-- ==== Sys2Proof/Machine/Network.lean ====
section
/-! DEFINITION. The transport that the Crossroads die terminates: sending, the window, acknowledgements, retransmission, arrivals in both
delivery modes, RMA and flush (R217, R226 to R229, R248 to R256, R262, R268, R269, R431). -/
namespace Sys2Proof.Machine

/-! ### Connections (Table 13.4) -/

/-- The key of word w of a connection table entry. -/
def connKey (c n w : Nat) : Nat := cwinKey c (0x1C00_0000 + 64 * n + 8 * w)

/-- Word w of a connection table entry. -/
def connWord (s : State) (c n w : Nat) : Nat := rdN s.mem (connKey c n w) 8

/-- The entry's payload bytes per packet. -/
def connMtu (s : State) (c n : Nat) : Nat := 2048 * 2 ^ bitsOf (connWord s c n 0) 59 58

/-- STATE: 0 idle, 1 open, 2 failed. -/
def connState (s : State) (c n : Nat) : Nat := connWord s c n 6 % 4

/-- The entry is valid and permits a delivery mode (R250). -/
def connPermits (s : State) (c n mode : Nat) : Bool :=
  let w0 := connWord s c n 0
  decide (n ≤ 4095) && bitsOf w0 63 63 == 1 && bitsOf w0 59 58 != 3 && (if mode = 0 then bitsOf w0 62 62 == 1 else bitsOf w0 61 61 == 1)

/-- Word w of a collective entry of a context (Table 18.6). -/
def collWord (s : State) (c i w : Nat) : Nat := rdN s.mem (cwinKey c (0x1B30_0000 + 64 * i + 8 * w)) 8

/-- A collective entry names a connection among those that serve it. -/
def collServes (s : State) (c i n : Nat) : Bool := [4, 5, 6, 7].any fun w => bitsOf (collWord s c i w) 63 63 == 1 && bitsOf (collWord s c i w) 19 0 == n

/-- The numbers of the collective entries of a context in a STATE. -/
def collIn (s : State) (c st : Nat) : List Nat := (List.range 256).filter fun i => bitsOf (collWord s c i 0) 62 61 == st

/-- A connection serves a collective that PARTY_LOST has aborted (R338). -/
def connAborted (s : State) (c n : Nat) : Bool := (collIn s c 3).any fun i => collServes s c i n

/-- What an operation that names a connection meets: 0 it may be sent, or a status of Table 11.8. -/
def connStatus (s : State) (c n mode : Nat) : Nat :=
  if !connPermits s c n mode then 3 else if connAborted s c n then 4 else if connState s c n = 2 then 1 else 0

/-- A conversation packet may go on a connection: an aborted collective does not hold it back (R338, R367; DEDUCED, log entry 98). -/
def convUsable (s : State) (c n : Nat) : Bool := connPermits s c n 1 && connState s c n != 2

/-- A connection's run-time state. -/
def connRun (s : State) (c n : Nat) : ConnRun := tget s.conns (c * 4096 + n) ConnRun.reset

/-- Give a connection's run-time state. -/
def putConn (s : State) (c n : Nat) (x : ConnRun) : State := { s with conns := tput s.conns (c * 4096 + n) x ConnRun.reset }

/-- The state of a delivery mode. -/
def ConnRun.mode (x : ConnRun) (m : Nat) : ModeRun := if m = 0 then x.m0 else x.m1

/-- Give the state of a delivery mode. -/
def ConnRun.setMode (x : ConnRun) (m : Nat) (v : ModeRun) : ConnRun := if m = 0 then { x with m0 := v } else { x with m1 := v }

/-- Set STATE of a connection. -/
def setConnState (s : State) (c n v : Nat) : State := s.put64 (connKey c n 6) v

/-- Open a connection (R252, R253): STATE 1, a window of 65,536 bytes, nothing clean, no halving yet. -/
def openConn (s : State) (c n : Nat) : State :=
  let s := (setConnState s c n 1).put64 (connKey c n 4) 65536
  let x := connRun s c n
  putConn s c n { x with clean := 0, inflight := 0, hpsn := none }

/-- Context 0 writes a word of a context's connection table: word 0 of a failed connection, written again, reopens it (R252). -/
def writeConnWord (s : State) (c n w v : Nat) : State :=
  let s := s.put64 (connKey c n w) v
  if w = 0 ∧ bitsOf v 63 63 = 1 ∧ connState s c n = 2 then openConn s c n else s

/-! ### Ends of operations -/

/-- An increment on its way to a milestone. -/
def incMs (s : State) (c : Nat) (m : Option Nat) : State :=
  match m with
  | some k => { s with incs := s.incs ++ [⟨c, k, 1, none, none⟩] }
  | none => s

/-- One part of an operation has ended, with a status of Table 11.8 or 0. -/
def endPart (s : State) (c : Nat) (o : Origin) (st : Nat) : State :=
  match o with
  | .record p slot => flightDone s p 2#2 slot (st != 0) (BitVec.ofNat 8 st)
  | .trigger m i => if st = 0 then s else tsSkip s c m i 8
  | .other => s

/-- An error becomes known to a record one of whose messages has left already: no part ends, but the record ends in error. -/
def markPart (s : State) (c : Nat) (o : Origin) (st : Nat) : State :=
  match o with
  | .record p slot => s.upCo p fun x =>
      { x with cq := { x.cq with flight := x.cq.flight.map fun f => if f.slot = slot ∧ !f.err then { f with err := true, stat := BitVec.ofNat 8 st } else f } }
  | o => endPart s c o st

/-- A packet belongs to a message of a connection. -/
def Tx.isMsg (t : Tx) (c n mode msg : Nat) : Bool := t.ctx == c && t.conn == n && t.pkt.mode == mode && t.pkt.msg == msg

/-- Payload bytes of a packet. -/
def Tx.bytes (t : Tx) : Nat := t.pkt.data.length

/-- Operations that complete when their data has left (Table 11.7). -/
def leaves (op : Nat) : Bool := op == 1 || op == 2 || op == 6

/-- The last packet of a message has left: a copy record's part is over and its milestone advances (Table 11.7, R270). The milestone of
an MSEND or a triggered SEND waits for the acknowledgement, since it must not advance where the message fails (R105, R273). -/
def messageLeft (s : State) (t : Tx) : State :=
  if leaves t.pkt.op then
    match t.origin with
    | .record _ _ => incMs (endPart s t.ctx t.origin 0) t.ctx t.ms
    | _ => s
  else s

/-! ### The window (R253) -/

/-- Send a packet that waits, if the window lets it. -/
def sendOne (s : State) (t : Tx) : State :=
  let x := connRun s t.ctx t.conn
  let s := putConn s t.ctx t.conn { x with inflight := x.inflight + t.bytes, top := some (max t.pkt.psn (x.top.getD 0)) }
  let t' : Tx := { t with sent := true, sentAt := s.ns, rto := max 20_000 (2 * connWord s t.ctx t.conn 5) }
  let s := { s with tx := s.tx.map fun u => if u.isMsg t.ctx t.conn t.pkt.mode t.pkt.msg && u.pkt.psn == t.pkt.psn then t' else u }
  if s.tx.any fun u => u.isMsg t.ctx t.conn t.pkt.mode t.pkt.msg && !u.sent then s else messageLeft s t

/-- Send what the window of a connection lets go, in order, fuel k. -/
def pump (c n : Nat) : Nat → State → State
  | 0, s => s
  | k + 1, s =>
    match s.tx.find? fun t => t.ctx == c && t.conn == n && !t.sent with
    | none => s
    | some t =>
      let x := connRun s c n
      if x.inflight + t.bytes ≤ connWord s c n 4 ∨ x.inflight = 0 then pump c n k (sendOne s t) else s

/-- Send what the window lets go. -/
def pumpAll (s : State) (c n : Nat) : State := pump c n (s.tx.length + 1) s

/-- Halve the window for a packet, at most once for a flight (R253): both modes share the window and the number it was last halved for. -/
def halve (s : State) (c n psn : Nat) : State :=
  let x := connRun s c n
  if x.hpsn.all fun h => decide (h < psn) then
    let s := s.put64 (connKey c n 4) (max (connMtu s c n) (connWord s c n 4 / 2))
    putConn s c n { x with clean := 0, hpsn := x.top }
  else s

/-! ### Messages -/

/-- n bytes of a number, the lowest first. -/
def numBytes : Nat → Nat → List Byte
  | 0, _ => []
  | n + 1, v => BitVec.ofNat 8 v :: numBytes n (v / 256)

/-- A message that the package sends. -/
structure OutMsg where
  ctx    : Nat
  conn   : Nat
  mode   : Nat
  op     : Nat
  tag    : Word
  key    : BitVec 32
  roff   : Word
  len    : Nat
  /-- Its payload as a number, and how many bytes of it travel (none for an RMA read). -/
  data   : Nat
  carry  : Nat
  origin : Origin
  ms     : Option Nat
deriving DecidableEq, Repr

/-- The packets of a message from an offset on, fuel k. -/
def packets (m : OutMsg) (mtu msg psn : Nat) (hi lo : Word) (job : BitVec 24) : Nat → Nat → List Tx
  | 0, _ => []
  | k + 1, off =>
    let n := min mtu (m.carry - off)
    let p : Packet :=
      { peerHi := hi, peerLo := lo, job := job, mode := m.mode, op := m.op, psn := psn, msg := msg, off := off, len := m.len, tag := m.tag,
        key := m.key, roff := m.roff, ecn := false, sec := false, data := numBytes n (m.data / 2 ^ (8 * off)) }
    { ctx := m.ctx, conn := m.conn, pkt := p, origin := m.origin, ms := m.ms, sent := false, tries := 0, sentAt := 0, rto := 0 } ::
      (if m.carry ≤ off + n then [] else packets m mtu msg (psn + 1) hi lo job k (off + n))

/-- Give a message to its connection, which may be used: its packets take their sequence numbers and leave as the window allows. -/
def sendMessage (s : State) (m : OutMsg) : Nat × State :=
  let s := if connState s m.ctx m.conn = 0 then openConn s m.ctx m.conn else s
  let x := connRun s m.ctx m.conn
  let r := x.mode m.mode
  let mtu := connMtu s m.ctx m.conn
  let ps := packets m mtu x.msgs r.next (BitVec.ofNat 64 (connWord s m.ctx m.conn 1)) (BitVec.ofNat 64 (connWord s m.ctx m.conn 2))
    (BitVec.ofNat 24 (connWord s m.ctx m.conn 3)) (m.carry / mtu + 2) 0
  let s := putConn s m.ctx m.conn ({ x with msgs := x.msgs + 1 }.setMode m.mode { r with next := r.next + ps.length })
  (x.msgs, pumpAll { s with tx := s.tx ++ ps } m.ctx m.conn)

/-- Bytes in the packet and reorder buffers: payload that is to be acknowledged, and packets held for their turn (Table 1.4). -/
def bufferBytes (s : State) : Nat :=
  (s.tx.map Tx.bytes).sum + (s.own.map OwnMsg.len).sum + (s.conns.map fun e => ((e.2.m0.held ++ e.2.m1.held).map fun p => p.data.length).sum).sum

/-- The packet and reorder buffers, 256 MiB, have room for n bytes more (log entry 97). -/
def bufferRoom (s : State) (n : Nat) : Bool := decide (bufferBytes s + n ≤ 2 ^ 28)

/-- A message ends in an error status: its packets go; what it has not ended yet ends with the status. -/
def failMessage (s : State) (c n mode msg st : Nat) : State :=
  match s.tx.find? fun t => t.isMsg c n mode msg with
  | none => s
  | some t =>
    let mine := s.tx.filter fun u => u.isMsg c n mode msg
    let left := mine.all (·.sent)
    let x := connRun s c n
    let s := putConn s c n { x with inflight := x.inflight - ((mine.filter (·.sent)).map Tx.bytes).sum }
    let s := { s with tx := s.tx.filter fun u => !u.isMsg c n mode msg }
    if leaves t.pkt.op then
      match t.origin with
      | .record _ _ => if left then markPart s c t.origin st else endPart s c t.origin st
      | o => endPart s c o st
    else if t.pkt.op = 7 then
      let s := { s with reads := s.reads.filter fun r => !(r.ctx == c && r.conn == n && r.mode == mode && r.msg == msg) }
      endPart s c t.origin st
    else if t.pkt.op = 8 then endPart s c t.origin st
    else s

/-- Once an error is known to a record, its messages that have not left at all end with it (R217), fuel k. -/
def cancelRecord (p : Nat) (slot : BitVec 32) (st : Nat) : Nat → State → State
  | 0, s => s
  | k + 1, s =>
    match s.tx.find? fun t => t.origin == .record p slot && !t.sent && !(s.tx.any fun u => u.isMsg t.ctx t.conn t.pkt.mode t.pkt.msg && u.sent) with
    | none => s
    | some t => cancelRecord p slot st k (pumpAll (failMessage s t.ctx t.conn t.pkt.mode t.pkt.msg st) t.ctx t.conn)

/-- A message fails, and with it what its record has not begun to send. -/
def failWith (s : State) (c n mode msg st : Nat) : State :=
  match s.tx.find? fun t => t.isMsg c n mode msg with
  | none => s
  | some t =>
    let s := failMessage s c n mode msg st
    match t.origin with
    | .record p slot => cancelRecord p slot st (s.tx.length + 1) s
    | _ => s

/-- Every message outstanding on a connection whose operation is wanted ends with a status, fuel k. -/
def failAll (c n st : Nat) (want : Nat → Bool) : Nat → State → State
  | 0, s => s
  | k + 1, s =>
    match s.tx.find? fun t => t.ctx == c && t.conn == n && want t.pkt.op with
    | none => s
    | some t => failAll c n st want k (failMessage s c n t.pkt.mode t.pkt.msg st)

/-- RMA reads of a connection whose request was acknowledged and whose reply has not come end with a status. -/
def failReads (s : State) (c n st : Nat) : State :=
  let rs := s.reads.filter fun r => r.ctx == c && r.conn == n
  rs.foldl (fun s r => endPart s c r.origin st) { s with reads := s.reads.filter fun r => !(r.ctx == c && r.conn == n) }

/-- The operations on a connection that are wanted end with a status. -/
def endConn (s : State) (c n st : Nat) (want : Nat → Bool) : State := failReads (failAll c n st want (s.tx.length + 1) s) c n st

/-- A connection fails (R252). -/
def connFail (s : State) (c n : Nat) : State :=
  let s := endConn (setConnState s c n 2) c n 1 fun _ => true
  let x := connRun s c n
  putConn s c n { x with inflight := 0 }

/-! ### Messages to the package itself (R431) -/

/-- A message to the package itself arrives: its sender's part ends, placed or REFUSED. -/
def ownArrives (s : State) (o : OwnMsg) : State :=
  let r := arriveWhole s o.ctx 0xF_FFFF o.mode (if o.mode = 1 then some o.lane else none) o.op o.len o.data o.tag
  match r.1 with
  | .placed => incMs (endPart r.2 o.ctx o.origin 0) o.ctx o.ms
  | _ => endPart r.2 o.ctx o.origin 2

/-- A message to the package itself is sent: it is on its way until a PACKET_ARRIVAL without a packet. -/
def sendToSelf (s : State) (o : OwnMsg) : State := { s with own := s.own ++ [o] }

/-- The turn of the message at a place has come: an ordered one follows the earlier ordered ones of its core, and waits while a message of theirs is
not placed whole (R251, R431). -/
def ownReady (s : State) (i : Nat) (o : OwnMsg) : Bool :=
  o.mode != 1 || (!laneBusy s o.lane && !((s.own.take i).any fun q => q.mode == 1 && q.lane == o.lane))

/-- The message at a place is the next to arrive, if its turn has come. -/
def ownFirst (i : Nat) (s : State) : State :=
  match s.own[i]? with
  | some o => if ownReady s i o then { s with own := o :: s.own.eraseIdx i } else s
  | none => s

/-! ### Flushes that the device sends itself (R320, R321; DEDUCED, log entry 108) -/

/-- Connections of a context on which something that it has sent may stand unplaced: with packets outstanding, or, in ordered mode, acknowledged
while they are held for their turn (R251). -/
def flushConns (s : State) (c : Nat) : List Nat :=
  (s.conns.filter fun e => e.1 / 4096 == c && connState s c (e.1 % 4096) == 1 &&
    (e.2.m1.next != 0 || s.tx.any fun t => t.ctx == c && t.conn == e.1 % 4096 && decide (t.pkt.op ≤ 6))).map fun e => e.1 % 4096

/-- A flush goes on a connection, covering what both modes have taken: its connection, mode and sequence number. -/
def flushConn (s : State) (c n : Nat) : (Nat × Nat × Nat) × State :=
  let x := connRun s c n
  let mode := if connPermits s c n 0 then 0 else 1
  let m : OutMsg :=
    { ctx := c, conn := n, mode := mode, op := 8, tag := BitVec.ofNat 64 x.m1.next, key := 0, roff := BitVec.ofNat 64 x.m0.next, len := 0, data := 0,
      carry := 0, origin := .other, ms := none }
  ((n, mode, (x.mode mode).next), (sendMessage s m).2)

/-- A flush goes on each of some connections. -/
def flushAll (s : State) (c : Nat) : List Nat → List (Nat × Nat × Nat) × State
  | [] => ([], s)
  | n :: ns =>
    let r := flushConn s c n
    let t := flushAll r.2 c ns
    (r.1 :: t.1, t.2)

/-- A packet of a context has not been acknowledged, nor has its connection failed. -/
def stillOut (s : State) (c : Nat) (k : Nat × Nat × Nat) : Bool :=
  s.tx.any fun t => t.ctx == c && t.conn == k.1 && t.pkt.mode == k.2.1 && t.pkt.psn == k.2.2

--------

*ABOUT THIS EXERCISE*
Count each line of the material above that holds the word "lets", and state the total with no other text.

*THE ANSWER*
3